You may need to install Pillow to run this script. Pillow is a Python imaging library and we use it to manipulate input images.

$ pip install pillow

Run Caffe reference model

Now you can run the pre-trained GoogLeNet model on Chainer for prediction. This time, we use the following JPEG image of a dog, specially classified as a long coat Chihuahua in dog breeds.

$ ls *.jpg
image.jpg

Sample image

To predict, just run the predict_caffe_net.py script.

$ python predict_caffe_net.py image.jpg googlenet bvlc_googlenet.caffemodel
Loading Caffe model file bvlc_googlenet.caffemodel...
Loaded
#1 | 48.2% | Chihuahua
#2 | 24.5% | Japanese spaniel
#3 | 24.2% | papillon
#4 | 1.1% | Pekinese, Pekingese, Peke
#5 | 0.5% | Boston bull, Boston terrier
#6 | 0.4% | toy terrier
#7 | 0.2% | Border collie
#8 | 0.2% | Pomeranian
#9 | 0.1% | Shih-Tzu
#10 | 0.1% | bow tie, bow-tie, bowtie
#11 | 0.0% | feather boa, boa
#12 | 0.0% | tennis ball
#13 | 0.0% | Brabancon griffon
#14 | 0.0% | Blenheim spaniel
#15 | 0.0% | collie
#16 | 0.0% | quill, quill pen
#17 | 0.0% | sunglasses, dark glasses, shades
#18 | 0.0% | muzzle
#19 | 0.0% | Yorkshire terrier
#20 | 0.0% | sunglass

Here GoogLeNet predicts that most likely the input image means Chihuahua, which is the correct answer.

While its prediction percentage is 48.2%, the following candidates are Japanese spaniel (aka. Japanese Chin) and papillon, which are hard to distinguish from Chihuahua even for human eyes at a glance.

Conclusion

In this post, I showed you some basic entry points to start using Chainer. The first is how to install Chainer. Then we saw how to train a multi-layer perceptron with the MNIST dataset on Chainer, illustrating the efficiency of training on GPU, which you can get easily on Chainer. Finally, I indicated how to run the Caffe reference model on Chainer, which enables you to use pre-trained Caffe models out of the box.

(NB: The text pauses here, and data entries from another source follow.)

@[simp] theorem State.clearErr_cfg (s : State) : s.clearErr.cfg = s.cfg := rfl
@[simp] theorem State.clearErr_cmd (s : State) : s.clearErr.cmd = s.cmd := rfl
@[simp] theorem State.clearErr_arg0 (s : State) : s.clearErr.arg0 = s.arg0 := rfl
@[simp] theorem State.clearErr_arg1 (s : State) : s.clearErr.arg1 = s.arg1 := rfl
@[simp] theorem State.clearErr_arg2 (s : State) : s.clearErr.arg2 = s.arg2 := rfl
@[simp] theorem State.clearErr_res0 (s : State) : s.clearErr.res0 = s.res0 := rfl
@[simp] theorem State.clearErr_res1 (s : State) : s.clearErr.res1 = s.res1 := rfl
@[simp] theorem State.clearErr_busy (s : State) : s.clearErr.busy = s.busy := rfl
@[simp] theorem State.clearErr_err (s : State) : s.clearErr.err = none := rfl
@[simp] theorem State.clearErr_latch (s : State) : s.clearErr.latch = s.latch := rfl
@[simp] theorem State.clearErr_g (s : State) : s.clearErr.g = s.g := rfl
@[simp] theorem State.clearErr_rng (s : State) : s.clearErr.rng = s.rng := rfl
@[simp] theorem State.clearErr_sm (s : State) : s.clearErr.sm = s.sm := rfl
@[simp] theorem State.clearErr_apm (s : State) : s.clearErr.apm = s.apm := rfl
@[simp] theorem State.clearErr_mix (s : State) : s.clearErr.mix = s.mix := rfl
@[simp] theorem State.clearErr_bh (s : State) : s.clearErr.bh = s.bh := rfl
@[simp] theorem State.clearErr_cm (s : State) : s.clearErr.cm = s.cm := rfl
@[simp] theorem State.clearErr_rcm (s : State) : s.clearErr.rcm = s.rcm := rfl
@[simp] theorem State.clearErr_sscm (s : State) : s.clearErr.sscm = s.sscm := rfl
@[simp] theorem State.clearErr_host (s : State) : s.clearErr.host = s.host := rfl
@[simp] theorem State.clearErr_busOut (s : State) : s.clearErr.busOut = s.busOut := rfl

/-- Raising an error as one record update: the first error is kept (60_exceptions.md R120). -/
theorem State.raise_eq (s : State) (code : ErrCode) (v : Word) :
    s.raise code v = { s with err := some (s.err.getD ⟨code, v⟩) } := by
  cases s with
  | mk cfg cmd arg0 arg1 arg2 res0 res1 busy err latch g rng sm apm mix bh cm rcm sscm host busOut =>
    cases err <;> rfl

/-- A command's error as one record update (60_exceptions.md R120). -/
theorem State.refuse_eq (s : State) (code : ErrCode) :
    s.refuse code = { s with err := some (s.err.getD ⟨code, s.latch.word⟩) } :=
  s.raise_eq code s.latch.word

@[simp] theorem State.raise_cfg (s : State) (c : ErrCode) (v : Word) : (s.raise c v).cfg = s.cfg := by
  rw [s.raise_eq]
@[simp] theorem State.raise_cmd (s : State) (c : ErrCode) (v : Word) : (s.raise c v).cmd = s.cmd := by
  rw [s.raise_eq]
@[simp] theorem State.raise_arg0 (s : State) (c : ErrCode) (v : Word) : (s.raise c v).arg0 = s.arg0 := by
  rw [s.raise_eq]
@[simp] theorem State.raise_arg1 (s : State) (c : ErrCode) (v : Word) : (s.raise c v).arg1 = s.arg1 := by
  rw [s.raise_eq]
@[simp] theorem State.raise_arg2 (s : State) (c : ErrCode) (v : Word) : (s.raise c v).arg2 = s.arg2 := by
  rw [s.raise_eq]
@[simp] theorem State.raise_res0 (s : State) (c : ErrCode) (v : Word) : (s.raise c v).res0 = s.res0 := by
  rw [s.raise_eq]
@[simp] theorem State.raise_res1 (s : State) (c : ErrCode) (v : Word) : (s.raise c v).res1 = s.res1 := by
  rw [s.raise_eq]
@[simp] theorem State.raise_busy (s : State) (c : ErrCode) (v : Word) : (s.raise c v).busy = s.busy := by
  rw [s.raise_eq]
@[simp] theorem State.raise_latch (s : State) (c : ErrCode) (v : Word) : (s.raise c v).latch = s.latch := by
  rw [s.raise_eq]
@[simp] theorem State.raise_g (s : State) (c : ErrCode) (v : Word) : (s.raise c v).g = s.g := by
  rw [s.raise_eq]
@[simp] theorem State.raise_rng (s : State) (c : ErrCode) (v : Word) : (s.raise c v).rng = s.rng := by
  rw [s.raise_eq]
@[simp] theorem State.raise_sm (s : State) (c : ErrCode) (v : Word) : (s.raise c v).sm = s.sm := by
  rw [s.raise_eq]
@[simp] theorem State.raise_apm (s : State) (c : ErrCode) (v : Word) : (s.raise c v).apm = s.apm := by
  rw [s.raise_eq]
@[simp] theorem State.raise_mix (s : State) (c : ErrCode) (v : Word) : (s.raise c v).mix = s.mix := by
  rw [s.raise_eq]
@[simp] theorem State.raise_bh (s : State) (c : ErrCode) (v : Word) : (s.raise c v).bh = s.bh := by
  rw [s.raise_eq]
@[simp] theorem State.raise_cm (s : State) (c : ErrCode) (v : Word) : (s.raise c v).cm = s.cm := by
  rw [s.raise_eq]
@[simp] theorem State.raise_rcm (s : State) (c : ErrCode) (v : Word) : (s.raise c v).rcm = s.rcm := by
  rw [s.raise_eq]
@[simp] theorem State.raise_sscm (s : State) (c : ErrCode) (v : Word) : (s.raise c v).sscm = s.sscm := by
  rw [s.raise_eq]
@[simp] theorem State.raise_host (s : State) (c : ErrCode) (v : Word) : (s.raise c v).host = s.host := by
  rw [s.raise_eq]
@[simp] theorem State.raise_busOut (s : State) (c : ErrCode) (v : Word) : (s.raise c v).busOut = s.busOut := by
  rw [s.raise_eq]
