/-- Settles O50: the one input is `runScore`, which fits in 16 bits. -/
theorem rcmMixAddsTheRunScore : Obligations.RcmMixAddsTheRunScore := by
  intro s unit mixu u m hu hm hRoom
  obtain ⟨hLow, hHigh⟩ := runScore_range s.g (byteAt u.t (4 * u.cp + 2)) (byteAt u.t (4 * u.cp + 3))
  obtain ⟨hStage, hInput⟩ := m.own.add_spec (runScore s.g (byteAt u.t (4 * u.cp + 2)) (byteAt u.t (4 * u.cp + 3)))
  have hNew := (hInput m.own.nx).trans (if_pos rfl)
  rw [toInt_ofInt16 _ (by omega) (by omega)] at hNew
  exact ⟨_, exec_rcmMix hu hm hRoom, hStage, fun k hk => (hInput k).trans (if_neg hk), hLow.trans_eq hNew.symm,
    hNew.trans_le hHigh, hNew.trans (runScore_eq ..)⟩

end Sys2Proof.Machine
end

section
/-! PROOF. RCM_SET, SSCM_SET and SSCM_MIX (46_run_sscm.md R111, R113, R114): the rekeyed run, the selection as a
remainder, and the call of an SSCM. -/

namespace Sys2Proof.Machine

variable {s : State} {unit mixu rate : BitVec 8} {m : Mixer}

/-! ### RCM_SET -/

theorem exec_rcmSet {u : RunMap} (hu : s.rcm[unit.toNat]? = some u) {r : Memory 8 × Nat × Nat}
    (hr : bhLookup 4 u.ns (runUpdate u.t (4 * u.cp + 2) (s.g.byteBack 1)) s.latch.a0 = r) :
    exec (.rcmSet unit) s = .next (s.setRcm unit.toNat { u with t := r.1, cp := r.2.1 }) := by
  rw [← hr, ← s.g.bufBack_eq 1 (by norm_num)]
  show execRcmSet unit s = _
  simp only [execRcmSet, hu, rcmRecord]

/-! ### SSCM_SET -/

theorem exec_sscmSet {u : Sscm} (hu : s.sscm[unit.toNat]? = some u) :
    exec (.sscmSet unit) s =
      .next (s.setSscm unit.toNat { u with cxt := (s.latch.a0 * 256).toNat &&& (u.ne - 256) }) := by
  show execSscmSet unit s = _
  simp only [execSscmSet, hu]

/-- On multiples of `2 ^ j`, the mask `2 ^ n - 2 ^ j` gives the remainder by `2 ^ n`. -/
theorem mul_two_pow_and_mask (x : Nat) {j n : Nat} (h : j ≤ n) :
    x * 2 ^ j &&& (2 ^ n - 2 ^ j) = x * 2 ^ j % 2 ^ n := by
  obtain ⟨k, rfl⟩ := Nat.exists_eq_add_of_le' h
  calc x * 2 ^ j &&& (2 ^ (k + j) - 2 ^ j)
      = x <<< j &&& (2 ^ k - 1) <<< j := by
        rw [Nat.shiftLeft_eq, Nat.shiftLeft_eq, Nat.sub_mul, Nat.one_mul, pow_add]
    _ = (x % 2 ^ k) <<< j := by rw [← Nat.shiftLeft_and_distrib, Nat.and_two_pow_sub_one_eq_mod]
    _ = x * 2 ^ j % 2 ^ (k + j) := by rw [Nat.shiftLeft_eq, pow_add, Nat.mul_mod_mul_right]

/-- A selection is the operand times 256, reduced to 32 bits and then to the size of the unit (46_run_sscm.md R113). -/
theorem sscmSelection_eq_mod {ne : Nat} (hPow : IsPow2 ne) (hSize : 256 ≤ ne) (cx : Word) :
    (cx * 256).toNat &&& (ne - 256) = cx.toNat * 256 % 2 ^ 32 % ne := by
  obtain ⟨n, rfl⟩ : ∃ n, ne = 2 ^ n := ⟨_, hPow.symm⟩
  have hExp : 8 ≤ n := (Nat.pow_le_pow_iff_right (a := 2) (by decide)).1 hSize
  have hCut : (cx * 256).toNat = cx.toNat % 2 ^ 24 * 2 ^ 8 := by
    rw [BitVec.toNat_mul]
    exact Nat.mul_mod_mul_right (2 ^ 8) cx.toNat (2 ^ 24)
  calc (cx * 256).toNat &&& (2 ^ n - 256) = (cx * 256).toNat % 2 ^ n := by
        rw [hCut]
        exact mul_two_pow_and_mask _ hExp
    _ = cx.toNat * 256 % 2 ^ 32 % 2 ^ n := by
        rw [BitVec.toNat_mul]
        rfl

/-- Settles O49: the run and the lookup are the model's own, and the selection is a remainder that keeps room for 256
entries. -/
theorem rcmSetAndSscmSet : Obligations.RcmSetAndSscmSet := by
  intro s unit
  refine ⟨fun u hu => exec_rcmSet hu rfl, fun u hu hPow hSize => ?_⟩
  have hSelect := (Sscm.fresh_ok hSize).select hSize s.latch.a0
  exact ⟨_, exec_sscmSet hu, sscmSelection_eq_mod hPow hSize _, hSelect.cxtAligned, hSelect.cxt⟩

/-! ### SSCM_MIX -/

/-- The unit after a call: the entry of the previous call trained, the pointer at the entry of this one
(46_run_sscm.md R114). -/
def Sscm.advance (y : BitVec 1) (rate : Nat) (c0 : Byte) (u : Sscm) : Sscm :=
  { u with t := u.t.write sscmInit u.cp (sscmTrain y rate (u.entry u.cp)), cp := u.cxt + c0.toNat }

/-- A call trains the entry of the previous one with no wrap, and no other (46_run_sscm.md R114). -/
theorem Sscm.advance_entry_toNat (y : BitVec 1) {rate : Nat} (hRate : 2 ≤ rate) (c0 : Byte) (u : Sscm) (a : Nat) :
    (((u.advance y rate c0).entry a).toNat : Int) =
      if a = u.cp then
        ((u.entry a).toNat : Int) + ((y.toNat : Int) * 65536 - (u.entry a).toNat + 2 ^ (rate - 1)) / 2 ^ rate
      else ((u.entry a).toNat : Int) := by
  have hEntry : (u.advance y rate c0).entry a = if a = u.cp then sscmTrain y rate (u.entry u.cp) else u.entry a :=
    Memory.read_write ..
  rw [hEntry]
  split
  next hPrev => rw [hPrev, sscmTrain_toNat y rate hRate]
  next => rfl

/-- The upper 12 bits of an entry are its quotient by 16 (46_run_sscm.md R114). -/
theorem entryProbability_eq_div (v : BitVec 16) : (v >>> 4).setWidth 12 = BitVec.ofNat 12 (v.toNat / 16) := by
  rw [← BitVec.ofNat_toNat, BitVec.toNat_ushiftRight, Nat.shiftRight_eq_div_pow]

/-- An appended `stretch` fits in 16 bits, so it is read back as it is (41_tables_fsm.md R68, 43_mixer.md R89). -/
theorem Stage.input_add_stretch (c : Config) (x : Stage) (p : BitVec 12) (k : Nat) :
    (x.add (stretch c p)).input k = if k = x.nx then stretch c p else x.input k := by
  obtain ⟨hMin, hMax⟩ := stretch_range c p
  rw [(x.add_spec _).2, toInt_ofInt16 _ (by omega) (by omega)]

As next steps, you may want to learn:

Playing with other Chainer examples.
Defining your own network models.
Implementing your own functions.

For details, Chainer’s official documentation will help you.

About the author

Masayuki Takagi is an entrepreneur and software engineer from Japan. His professional experience domains are advertising and deep learning, serving big Japanese corporations. His personal interests are fluid simulation, GPU computing, FPGA, and compiler and programming language design. Common Lisp is his most beloved programming language and he is the author of the cl-cuda library. Masayuki is a graduate of the university of Tokyo and lives in Tokyo with his buddy Plum, a long coat Chihuahua, and aco.